Kamis, 21 Maret 2019 : 19.30
Published by Hariankota
YOGYAKARTA - Mocopat merupakan kesenian peningalan Walisanga yang kurang familier dikalangan anak muda. Apalagi, generasi milenial saat ini yang sebagian besar tak kenal dengan tembang-tembang mocopat.

Sesepuh Paguyuban Mocopat Yogyakarta, Sarbini Sosrodiprodjo mengakui khawatir kesenian ini akan hilang ditelan waktu. Sebab, hingga saat ini banyak yang merasa asing dengan mocopat.

"Banyak kendala mocopat kurang berkembang, misalnya anggaran dan regenerasi," katanya disela Sarasehan Budaya Jawa dan Pagelaran Mocopat di Gedung DPD RI Perwakilan DIY, Kamis (21/3/2019).

Padahal, kata dia, untuk Daerah Istimewa Yogyakarta (DIY) mendapat anggaran khusus dalam pengembangan kebudayaan dari pemerintah pusat, yakni Dana Keistimewaan. Menurutnya, danais belum memberi kontribusi signifikan terhadap macapat.

"Beda dengan pagelaran wayang kulit atau beksan. Wayang kulit dan beksan sudah beberapa kali manggung di luar negeri. Tapi kalau macapat belum," katanya. Padahal, wayang kulit dan beksan serta macapat, sama-sama warisan leluhur.

Para Walisanga saat siar Islam di Tanah Jawa menggunakan kesenian itu agar mudah diterima masyarakat. "Tolonglah itu, mbok yao kesenian mocopat itu juga diperhatikan. Kita sudah ngoprak-oprak, mendorong Dinas Kebudayaan lho agar mocopat juga diperhatikan," katanya.

Ia menekuni macapat sejak puluhan tahun silam. Budayawan Emha Ainun Najib merupakan salah satu muridnya dalam bermacapat. Dia merintis mendirikan paguyuban macapat dari nol. "Sleman dan Kota Yogyakarta sudah terbentuk. Kita akan membentuknya di Bantul, Gunungkidul dan Kulonprogo," jelasnya.

Perlahan-lahan puluhan dosen ikut bergabung dalam paguyuban macapat. Namun, untuk kaderisasi atau regenerasi di kalangan pemuda masih sangat terbatas. "Paguyuban macapat itu anggotanya 70 persen tiyang sepuh (orang tua). Perlu regenerasi agar macapat tidak hilang," pintanya.

Dalan literatur, mocopat merupakan tembang atau puisi tradisional Jawa. Namun macapat dengan nama lain juga bisa ditemukan dalam kebudayaan Bali, Sasak, Madura, Sunda, Palembang dan Banjarmasin.

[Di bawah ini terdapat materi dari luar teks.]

/-- What an option holds, if it holds something, has `P`. -/
def Offers {α : Type} (P : α → Prop) (o : Option α) : Prop := ∀ a, o = some a → P a

section
variable {α β : Type} {P : α → Prop} {Q : β → Prop}

theorem Offers.none : Offers P none := fun _ e => nomatch e

theorem Offers.some {a : α} (h : P a) : Offers P (some a) := fun _ e => Option.some.inj e ▸ h

theorem Offers.ite {c : Prop} [Decidable c] {x y : Option α} (h : Offers P x) (k : Offers P y) :
    Offers P (if c then x else y) := by
  split
  · exact h
  · exact k

theorem Offers.bind {o : Option β} {f : β → Option α} (k : ∀ b, Offers P (f b)) : Offers P (o.bind f) := by
  cases o with
  | none => exact .none
  | some b => exact k b

theorem Offers.map {o : Option β} {f : β → α} (k : ∀ b, P (f b)) : Offers P (o.map f) := by
  cases o with
  | none => exact .none
  | some b => exact .some (k b)

theorem Offers.findSome {xs : List β} {f : β → Option α} (k : ∀ b, Offers P (f b)) : Offers P (xs.findSome? f) := by
  intro a ha
  obtain ⟨b, -, hb⟩ := List.exists_of_findSome?_eq_some ha
  exact k b a hb

end

theorem State.memoriesOk.getD {o : Option State} (k : Offers State.memoriesOk o) (h : s.memoriesOk) :
    (o.getD s).memoriesOk := by
  cases o with
  | none => exact h
  | some t => exact k t rfl

/-! The shared memories of teams. -/

/-- The shared memory of a team that is resident is in canonical form. -/
theorem State.memoriesOk.team {n : Nat} {x : Team} (h : s.memoriesOk) (e : NMap.get? s.teams n = some x) :
    x.shared.wf = true := by
  obtain ⟨-, -, -, hteams⟩ := h
  have hall := nmap_getD_all (fun y : Team => y.shared.wf = true) n ⟨0, 0, 0, 0, 0, [], [], [], [], []⟩ rfl _ hteams
  simpa [NMap.getD, e] using hall

theorem State.memoriesOk.setTeam {n : Nat} {x : Team} (h : s.memoriesOk) (k : x.shared.wf = true) :
    { s with teams := NMap.set s.teams n x }.memoriesOk := by
  obtain ⟨hmem, hhost, hpeer, hteams⟩ := h
  exact ⟨hmem, hhost, hpeer, nmap_set_all (fun y : Team => y.shared.wf = true) n x k _ hteams⟩

theorem State.memoriesOk.eraseTeam {n : Nat} (h : s.memoriesOk) : { s with teams := NMap.erase s.teams n }.memoriesOk := by
  obtain ⟨hmem, hhost, hpeer, hteams⟩ := h
  exact ⟨hmem, hhost, hpeer, fun e he => hteams e (List.mem_filter.mp he).1⟩

end Sys2Proof.Machine
end

section
/-! PROOF. Canonical memories through the state's own operations: homes, translation, the threads of a wave, exceptions, issue. -/

namespace Sys2Proof.Machine

variable {s t : State}

/-! Homes, logical time and events (12 R237; 17 R323 to R327). -/

theorem State.memoriesOk.withGt {gt} (h : s.memoriesOk) : (s.withGt gt).memoriesOk :=
  State.memoriesOk_same (s.sameMemories_withGt gt) h

theorem State.memoriesOk.raiseGt {gt} (h : s.memoriesOk) : (s.raiseGt gt).memoriesOk := .withGt h

theorem State.memoriesOk.setSector {n x} (h : s.memoriesOk) : (s.setSector n x).memoriesOk := s.memoriesOk_setSector n x h

theorem State.memoriesOk.setWave {x} (h : s.memoriesOk) : (s.setWave x).memoriesOk := .ite h h

theorem State.memoriesOk.mapWaves {f} (h : s.memoriesOk) : (s.mapWaves f).memoriesOk := h

theorem State.memoriesOk.setCtx {n c} (h : s.memoriesOk) : (s.setCtx n c).memoriesOk := h

theorem State.memoriesOk.setCluster {n c} (h : s.memoriesOk) : (s.setCluster n c).memoriesOk := s.memoriesOk_setCluster n c h

theorem State.memoriesOk.post {i} (h : s.memoriesOk) : (s.post i).memoriesOk := h

theorem State.memoriesOk.postOnce {i} (h : s.memoriesOk) : (s.postOnce i).memoriesOk :=
  State.memoriesOk_same (s.sameMemories_postOnce i) h

theorem State.memoriesOk.soon {i} (h : s.memoriesOk) : (s.soon i).memoriesOk := .ite h h

theorem State.memoriesOk.send {o} (h : s.memoriesOk) : (s.send o).memoriesOk := h

theorem State.memoriesOk.count {x n} (h : s.memoriesOk) : (s.count x n).memoriesOk := s.memoriesOk_count x n h

theorem State.memoriesOk.notifyRange {key a n} (h : s.memoriesOk) : (s.notifyRange key a n).memoriesOk :=
  State.memoriesOk_same (s.sameMemories_notifyRange key a n) h

theorem State.memoriesOk.invalidate {sec x keep} (h : s.memoriesOk) : (s.invalidate sec x keep).memoriesOk :=
  State.memoriesOk_same (s.sameMemories_invalidate sec x keep) h

theorem State.memoriesOk.doom {by_ blk write} (h : s.memoriesOk) : (s.doom by_ blk write).memoriesOk :=
  State.memoriesOk_same (s.sameMemories_doom by_ blk write) h

theorem State.memoriesOk.mapReplies {c frame f} (h : s.memoriesOk) : (s.mapReplies c frame f).memoriesOk := h

theorem State.memoriesOk.forgetWords {c pa n} (h : s.memoriesOk) : (s.forgetWords c pa n).memoriesOk :=
  .mapReplies (.setCluster h)

theorem State.memoriesOk.forgetRange {c pa n} (h : s.memoriesOk) : (s.forgetRange c pa n).memoriesOk :=
  .foldl (fun _ _ => .forgetWords) h

theorem State.memoriesOk.holdLines {t' pa n} (h : s.memoriesOk) : (s.holdLines t' pa n).memoriesOk := by
  unfold State.holdLines
  split
  · exact h
  · exact h
  · exact .foldl (fun _ _ h => h) h

theorem State.memoriesOk.returnSome {sec keep} (h : s.memoriesOk) : (s.returnSome sec keep).memoriesOk :=
  s.memoriesOk_returnSome sec keep h

theorem State.memoriesOk.returnWords {sec} (h : s.memoriesOk) : (s.returnWords sec).memoriesOk := s.memoriesOk_returnWords sec h

theorem State.memoriesOk.dropStash {frame} (h : s.memoriesOk) : (s.dropStash frame).memoriesOk := s.memoriesOk_dropStash frame h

Mocopat diperkirakan muncul pada akhir Majapahit dan dimulainya pengaruh Walisanga terutama di Jawa. Walisanga menggunakan kesenian termasuk kesenian untuk siar Islam. Namun di Jawa Timur dan Bali mocopat telah dikenal sebelum datangnya Islam.

Di Jawa, mocopat memiliki metrum yang lebih pakem. Beberapa jenis tembang atau lagu macapat antara lain Maskumambang, Sinom, Asmaradana, Kinanthi, Gambuh, Pangkur, Durma, Mijil, Magetruh, Pucung, Jurudemung, Wirangrong, Balabak, Girisa dan lainnya.

Anggota DPD RI Cholid Mahmud mengatakan, selama ini ada anggapan macapat berseberangan dengan Islam. Menurutnya, anggapan itu kurang tepat.

"Saya jawab tidak (tidak bersebarangan). Justru Walisanga saat siar Islam di Jawa menggunakan pendekatan kesenian, termasuk mocopat," kata dia. Menurut dia, dalam ajaran Islam atau agama mana pun, hal yang buruk yang dilarang. Hal yang baik yang dianjurkan. "Nah, mocopat tidak ada yang buruk," imbuhnya.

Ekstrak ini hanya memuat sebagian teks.